Выбрать главу

Книга — это своего рода мир. Перед лицом книги критик находится в той же речевой ситуации, что и писатель — перед лицом мира. Здесь-то мы и подходим к третьему требованию, предъявляемому к критике. Как и писательский анаморфоз, анаморфоз, которому критик подвергает свой объект, всегда определенным образом ориентирован: он всегда должен быть направлен в одну какую-нибудь сторону. В какую же? Быть может, в сторону «субъективности» — понятие, которым орудуют против нового критика словно дубиной? Под «субъективной» критикой понимают обычно дискурс, всецело зависящий от произвола субъекта, который совершенно не принимает во внимание объект, предаваясь (как подчеркивают, чтобы сильнее его уколоть) беспорядочному выбалтыванию своих индивидуальных ощущений. На это сразу же можно было бы ответить, что систематизированная, иными словами, культивированная (порожденная культурой) субъективность, подчиненная множеству ограничений, в свою очередь зависящих от типа символов в данном произведении, имеет, быть может, больше шансов приблизиться к литературному объекту, нежели малограмотная, слепая к самой себе объективность, прячущаяся за буквой произведения, словно за неким его природным свойством.
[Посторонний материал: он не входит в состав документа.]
-- ==== Sys2Proof/Machine/Step.lean ====
section
/-! DEFINITION. The step: a halted machine waits for a reset; a running one runs the row that its place in the iteration and
its Address select. -/

namespace Sys2Proof.Machine

/-- One step of the loop (43_control_loop.md R111): SAMPLE, then the ADDR4 row of the Address, which is the LOOKUP, then
DRIVE, then SAMPLE again; or whole iterations (30_encoding.md R55; log 1, 3). -/
def step (s : State) : Host.Outcome State Fault Refusal :=
  match s.run with
  | .halted c _ => haltedStep c s
  | .running =>
    match decode (fetchBytes s) with
    | .ok i _ => exec i s
    | .reject _ => .refused .noRow

/-- The state whose next step runs the instruction of a table word (log 4). -/
def State.withFetchWord (s : State) (_nbits w : Nat) : State := placeByte (BitVec.ofNat 8 w) s

end Sys2Proof.Machine
end

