-- ==== Sys2Proof/Laws/Bits.lean ====
section
/-! SUPPORT. The small lemmas of words of lines: what a bit of `setBit`, `weighted` and `composeAddress` is, and when two
words are equal. -/

namespace Sys2Proof.Machine

/-- Two words of lines are equal when every line has the same level in both. -/
theorem eq_of_bitOf_eq {n : Nat} {v w : BitVec n} (h : ∀ i, bitOf v i = bitOf w i) : v = w := by
  apply BitVec.eq_of_getLsbD_eq
  intro i hi
  exact h ⟨i, hi⟩

/-- Setting a line changes that line and no other (20_memory.md R39). -/
@[simp] theorem bitOf_setBit (v : Pattern) (i j : OutLine) (b : Level) :
    bitOf (setBit v i b) j = if j = i then b else bitOf v j := by
  revert v b
  fin_cases i <;> fin_cases j <;> intro v b <;> cases b <;> simp [bitOf, setBit]

/-- Setting a line to the level it has changes nothing. -/
@[simp] theorem setBit_self (v : Pattern) (i : OutLine) : setBit v i (bitOf v i) = v :=
  eq_of_bitOf_eq fun j => by
    rw [bitOf_setBit]
    split
    · next h => rw [h]
    · rfl

@[simp] theorem bitOf_markDefined (v : Pattern) (i j : OutLine) :
    bitOf (markDefined v i) j = if j = i then true else bitOf v j := bitOf_setBit ..

@[simp] theorem bitOf_markUndefined (v : Pattern) (i j : OutLine) :
    bitOf (markUndefined v i) j = if j = i then false else bitOf v j := bitOf_setBit ..

@[simp] theorem bitOf_or {n : Nat} (v w : BitVec n) (i : Fin n) : bitOf (v ||| w) i = (bitOf v i || bitOf w i) := by
  simp [bitOf]

@[simp] theorem bitOf_and {n : Nat} (v w : BitVec n) (i : Fin n) : bitOf (v &&& w) i = (bitOf v i && bitOf w i) := by
  simp [bitOf]

@[simp] theorem bitOf_not {n : Nat} (v : BitVec n) (i : Fin n) : bitOf (~~~v) i = !bitOf v i := by
  simp [bitOf]

@[simp] theorem bitOf_zero {n : Nat} (i : Fin n) : bitOf (0#n) i = false := by
  simp [bitOf]

@[simp] theorem bitOf_allDefined (i : OutLine) : bitOf allDefined i = true := by
  revert i; decide

@[simp] theorem bitOf_noneDefined (i : OutLine) : bitOf noneDefined i = false := by
  revert i; decide

/-- A weighted bit stands at its line's place and nowhere else. -/
@[simp] theorem bitOf_weighted (i j : InLine) (b : Level) : bitOf (weighted i b) j = (b && decide (j = i)) := by
  revert i j b; decide

/-- Line `a_i` is bit `i` of the Address (30_encoding.md R51). -/
theorem bitOf_composeAddress (f : InLine → Level) (i : InLine) :
    bitOf (composeAddress (f 3) (f 2) (f 1) (f 0)) i = f i := by
  fin_cases i <;> simp [composeAddress]

@[simp] theorem bitOf_presentedAddress (s : State) (i : InLine) : bitOf (presentedAddress s) i = inputLevel s i :=
  bitOf_composeAddress (inputLevel s) i

end Sys2Proof.Machine
end

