-- ==== Sys2Proof/Tests/Slice0.lean ====
section
/-! SUPPORT. The model's own tests, with their expected results taken from 95_test_vectors.md or worked out from the rules, and for
every statement with hypotheses a witness: a concrete state and operands that meet them all together. -/

namespace Sys2Proof.Tests

open Sys2Proof.Machine

/-! ### Helpers: the test table, stimuli and small states -/

/-- TEST TABLE of 95_test_vectors.md section 3, under `abort`. -/
def tt : Params :=
  { t0 := 0b00000001#8, t2 := 0b00000010#8, t3 := 0b00000100#8, t4 := 0b00001000#8, t5 := 0b00010000#8
    t6 := 0b00100000#8, t7 := 0b01000000#8, t8 := 0b10000000#8, outResetFixed := 0#8, outResetLevel := 0#8
    pullLevel := true, failPolicy := .abort, retryMax := 2, linesInfallible := false }

/-- The same under `hardened`, with a retry bound. -/
def hard (n : Nat) : Params := { tt with failPolicy := .hardened, retryMax := n }

/-- The same on a platform that fixes lines 0 to 3 at reset, at 0101; the upper bits of the level mean nothing. -/
def pinned : Params := { tt with outResetFixed := 0b00001111#8, outResetLevel := 0b11110101#8 }

/-- A stimulus `a3a2a1a0`. -/
def stim (a3 a2 a1 a0 : Bool) : InputLines :=
  { a0 := .driven a0, a1 := .driven a1, a2 := .driven a2, a3 := .driven a3 }

/-- No line connected. -/
def loose : InputLines := { a0 := .unconnected, a1 := .unconnected, a2 := .unconnected, a3 := .unconnected }

/-- A running state with every output line low. -/
def demo (p : Params) (lines : InputLines) (phase : Phase) (script : List Turn) : State :=
  { params := p, out := 0#8, outDefined := allDefined, run := .running, phase := phase, inputs := lines
    script := script, draws := 1, trace := [] }

/-- The same with other outputs. -/
def withOut (s : State) (out : Pattern) (marks : Pattern) : State := { s with out := out, outDefined := marks }

/-- Quiet turns. -/
def quiet (n : Nat) : List Turn := List.replicate n (plainTurn true 0)

/-- A quiet turn with an order number. -/
def ordered (k : Nat) : Turn := plainTurn true k

/-- A failing turn. -/
def failing : Turn := plainTurn false 0

/-- A turn with one move. -/
def moving (m : EnvMove) : Turn := { moves := [m], ok := true, order := 0 }

/-- What a next state says. -/
def look {α : Type} (o : Host.Outcome State Fault Refusal) (f : State → α) : Option α :=
  match o with
  | .next s => some (f s)
  | .fault _ => none
  | .refused _ => none

/-- The output lines, `o0` first. -/
def pins (s : State) : List (Option Level) := outLines.map (observe s)

/-- How many line operations the record holds. -/
def lineOps (s : State) : Nat :=
  s.trace.countP fun e => match e with
    | .read _ _ => true
    | .write _ _ _ _ _ => true
    | .env _ => false
    | .rom _ _ => false

/-! ### Well-formedness -/

/-- The test table is a table of the device. -/
theorem test_wf_table : tableWf (tableList tt) = true := by decide

/-- R97: fifteen entries are no table. -/
theorem test_wf_table_short : tableLengthOk ((tableList tt).take 15) = false := by decide

/-- R97: seventeen entries are no table. -/
theorem test_wf_table_long : tableWf (tableList tt ++ [0#8]) = false := by decide

/-- 95_test_vectors.md section 1: entry 1 with its bits in the other order is not the device's. -/
theorem test_wf_table_entry1 : tableLiteralsOk ((tableList tt).set 1 0b01101101#8) = false := by decide

/-- 95_test_vectors.md section 2.2: entry 9 with its bits in the other order is not the device's. -/
theorem test_wf_table_entry9 : tableWf ((tableList tt).set 9 0b00001111#8) = false := by decide

/-- R96: entry 15 is not all high. -/
theorem test_wf_table_entry15 : tableWf ((tableList tt).set 15 0b11111111#8) = false := by decide

/-- The last word that names a row, and the first that names none. -/
theorem test_wf_word : wordWf 0x4F#8 = true ∧ wordWf 0x50#8 = false ∧ wordWf 0xFF#8 = false := by decide

/-- The decoder refuses the same words. -/
theorem test_wf_word_decode : ∀ b : Byte, (decodeByte b).isSome = wordWf b := by decide +kernel

/-! ### Decoding: words written out from 30_encoding.md R55, `a3 a2 a1 a0` in bits 3 to 0 -/

theorem test_decode_rom0 : decode [0b00000000#8] = .ok .rom0 [] := by decide
theorem test_decode_rom1 : decode [0b00000001#8] = .ok .rom1 [] := by decide
theorem test_decode_rom2 : decode [0b00000010#8] = .ok .rom2 [] := by decide
theorem test_decode_rom3 : decode [0b00000011#8] = .ok .rom3 [] := by decide
theorem test_decode_rom4 : decode [0b00000100#8] = .ok .rom4 [] := by decide
theorem test_decode_rom5 : decode [0b00000101#8] = .ok .rom5 [] := by decide
theorem test_decode_rom6 : decode [0b00000110#8] = .ok .rom6 [] := by decide
theorem test_decode_rom7 : decode [0b00000111#8] = .ok .rom7 [] := by decide
theorem test_decode_rom8 : decode [0b00001000#8] = .ok .rom8 [] := by decide
theorem test_decode_rom9 : decode [0b00001001#8] = .ok .rom9 [] := by decide
theorem test_decode_rom10 : decode [0b00001010#8] = .ok .rom10 [] := by decide
theorem test_decode_rom11 : decode [0b00001011#8] = .ok .rom11 [] := by decide
theorem test_decode_rom12 : decode [0b00001100#8] = .ok .rom12 [] := by decide
theorem test_decode_rom13 : decode [0b00001101#8] = .ok .rom13 [] := by decide
theorem test_decode_rom14 : decode [0b00001110#8] = .ok .rom14 [] := by decide
theorem test_decode_rom15 : decode [0b00001111#8] = .ok .rom15 [] := by decide

/-- The SEQ rows: the model's words (log 2), `aaaa` low and `aaaa` high. -/
theorem test_decode_sample : decode [0b00010000#8] = .ok .sample [] ∧ decode [0b00011111#8] = .ok .sample [] := by decide
theorem test_decode_lookup : decode [0b00100000#8] = .ok .lookup [] ∧ decode [0b00101111#8] = .ok .lookup [] := by decide
theorem test_decode_drive : decode [0b00110000#8] = .ok .drive [] ∧ decode [0b00111111#8] = .ok .drive [] := by decide
theorem test_decode_iter : decode [0b01000000#8] = .ok .iter [] ∧ decode [0b01001111#8] = .ok .iter [] := by decide

/-- The table's own numbering of a word. -/
theorem test_decodeTableWord : decodeTableWord 4 9 = some .rom9 ∧ decodeTableWord 8 0x10 = some .sample ∧
    decodeTableWord 4 0x50 = none ∧ decodeTableWord 4 256 = none := by decide

/-- The Address's row, by 30_encoding.md R55. -/
theorem test_rowOfAddr : rowOfAddr 9#4 = some .rom9 ∧ rowOfAddr 6#4 = some .rom6 := by decide

/-- A placed word runs, from reset. -/
theorem test_reset_runs_rom9 :
    look (step (State.reset.withFetchWord 4 9)) State.phase = some (.drive 0b11110000#8) := rfl

/-! ### SAMPLE -/

/-- 95_test_vectors.md section 2.1: all 16 input combinations, in four different orders of the reads. -/
theorem test_sample_all : ∀ a3 a2 a1 a0 : Bool, ∀ k ∈ [0, 5, 10, 23],
    look (exec .sample (demo tt (stim a3 a2 a1 a0) .sample (ordered k :: quiet 3))) State.phase =
      some (.lookup (BitVec.ofNat 4 (8 * a3.toNat + 4 * a2.toNat + 2 * a1.toNat + a0.toNat))) := by decide +kernel

/-- 95_test_vectors.md section 2.1, a failing read under `abort`: the third read, line 2, fails. -/
theorem test_sample_abort :
    look (exec .sample (demo tt (stim false false false true) .sample (quiet 2 ++ [failing])))
      (fun s => (s.run, pins s, lineOps s, s.phase)) =
      some (.halted (.inputReadFailure 2) [], List.replicate 8 none, 3, .sample) := rfl

/-! ### LOOKUP and the ADDR4 rows -/

/-- 95_test_vectors.md section 2.2 and S5. -/
theorem test_lookup_9 : look (exec .lookup (demo tt loose (.lookup 9#4) [])) (fun s => (s.phase, s.trace)) =
    some (.drive 0b11110000#8, [.rom 9#4 0b11110000#8]) := rfl

/-- 95_test_vectors.md section 2.2: every row gives the entry of its index, with the TEST TABLE's parameters. -/
theorem test_rom_rows :
    [Instr.rom0, .rom1, .rom2, .rom3, .rom4, .rom5, .rom6, .rom7, .rom8, .rom9, .rom10, .rom11, .rom12, .rom13, .rom14,
      .rom15].map (fun i => look (exec i (demo tt loose .sample [])) State.phase) =
    [0b00000001#8, 0b10110110#8, 0b00000010#8, 0b00000100#8, 0b00001000#8, 0b00010000#8, 0b00100000#8, 0b01000000#8,
      0b10000000#8, 0b11110000#8, 0#8, 0#8, 0#8, 0#8, 0#8, 0#8].map (fun p => some (.drive p)) := rfl

/-- LOOKUP has no operand where no SAMPLE came before. -/
theorem test_lookup_no_operand : exec .lookup (demo tt loose .sample []) = .refused .noOperand := rfl

/-! ### DRIVE -/

/-- 95_test_vectors.md S4: lines 1, 2, 4, 5, 7 high, from outputs without a defined value, in two orders of the writes. -/
theorem test_drive_b6 : ∀ k ∈ [0, 40319],
    look (exec .drive (withOut (demo tt loose (.drive 0b10110110#8) (ordered k :: quiet 7)) 0x5A#8 noneDefined)) pins =
      some ([false, true, true, false, true, true, false, true].map some) := by decide +kernel

/-- The turns of one pass over the output lines in the order numbered 0, in which one line never succeeds. -/
def allBut (line : OutLine) : List Turn := (permute 0 outLines).map fun i => plainTurn (i != line) 0

/-- 95_test_vectors.md section 2.3, a failing write under `hardened` without retries: line 3 never succeeds; the others are
written high, then low, and `OUT` = `0b0000x000`. -/
theorem test_drive_hardened :
    look (exec .drive (demo (hard 0) loose (.drive 0b11111111#8) (allBut 3 ++ allBut 3)))
      (fun s => (s.run, s.outDefined, s.trace.map Obs.written)) =
      some (.halted (.outputWriteFailure 3) [], 0b11110111#8,
        (permute 0 outLines).map (fun i => some (i, true)) ++ (permute 0 outLines).map (fun i => some (i, false))) := by
  decide +kernel

/-- DRIVE has no operand where no LOOKUP came before. -/
theorem test_drive_no_operand : exec .drive (demo tt loose .sample []) = .refused .noOperand := rfl

/-! ### ITER, failures, reset -/

/-- 95_test_vectors.md S5 and section 2.4: four reads, eight writes, outputs 4 to 7 high. -/
theorem test_iter_9 :
    look (exec .iter (demo tt (stim true false false true) .iter (quiet 12))) (fun s => (s.out, s.outDefined, lineOps s, s.phase)) =
      some (0b11110000#8, allDefined, 12, .iter) := by decide +kernel

/-- 95_test_vectors.md P5 iteration 2: line 7, the last here, fails for good in the DRIVE and in the safe-state drive; 24 line
operations. -/
theorem test_iter_hardened :
    look (exec .iter (demo (hard 2) (stim false false false true) .sample
        (quiet 11 ++ List.replicate 3 failing ++ quiet 7 ++ List.replicate 3 failing)))
      (fun s => (s.run, s.outDefined, lineOps s)) =
      some (.halted (.outputWriteFailure 7) [], 0b01111111#8, 24) := by decide +kernel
Однако, сказать по правде, речь идет не совсем об этом; критика не есть наука: в критике субъекту следует противопоставлять вовсе не объект, но предикат этого субъекта. Другими словами, объектом, с которым имеет дело критик, является не произведение, а его собственный язык. В каком же отношении может находиться критик к языку? Именно с этой стороны следует попытаться определить «субъективность» критика.

Классическая критика питала наивное убеждение, будто субъект представляет собой некую «полноту» и что отношение субьекта к языку есть отношение содержания к формам его выражения. Обращение к символическому дискурсу приводит, по-видимому, к прямо противоположной точке зрения: субъект не есть некая индивидуальная полнота, которую мы имеем (или не имеем) право проецировать на язык (в зависимости от избранного литературного «жанра») ; напротив, он представляет собой пустоту, которую писатель как бы оплетает до бесконечности трансформируемым словом (то есть, словом, включенным в цепочку трансформаций), так что любое письмо, которое не лжету указывает не на внутренние атрибуты субъекта, но на факт его отсутствия. Язык не является предикатом какого бы то ни было субъекта — невыразимого или же, наоборот, такого, выражению которого служил бы язык; он сам является субъектом. Мне кажется (и я думаю, что не одинок в своем мнении), что литературу определяет именно следующая особенность: если бы дело шло всего лишь о том, чтобы выжать (как из лимона) из одинаково полных субъектов и объектов их субстанцию в виде определенных «образов», то в таком случае зачем нужна была бы литература? Для этого вполне хватило бы и дискурса нечистой совести. К возникновению символа приводит именно необходимость снова и снова указывать на я как на ничто, которым я являюсь. Дополняя язык автора своим собственным языком, а символы произведения — своими собственными символами, критик отнюдь не «деформирует» объект, чтобы выразиться в нем, он вовсе не превращает его в предикат собственной личности; он лишь в очередной раз воспроизводит свободный от контекста и беспрестанно варьируемый знак самих произведений, которые до бесконечности сообщают не о чьей бы то ни было «субъективности», но о самом совпадении субъекта и языка, так что и критика, и произведение словно повторяют все время: я есмъ литература, а сама литература, где переплелись голоса критики и произведения, говорит только об одном — об отсутствии субъекта.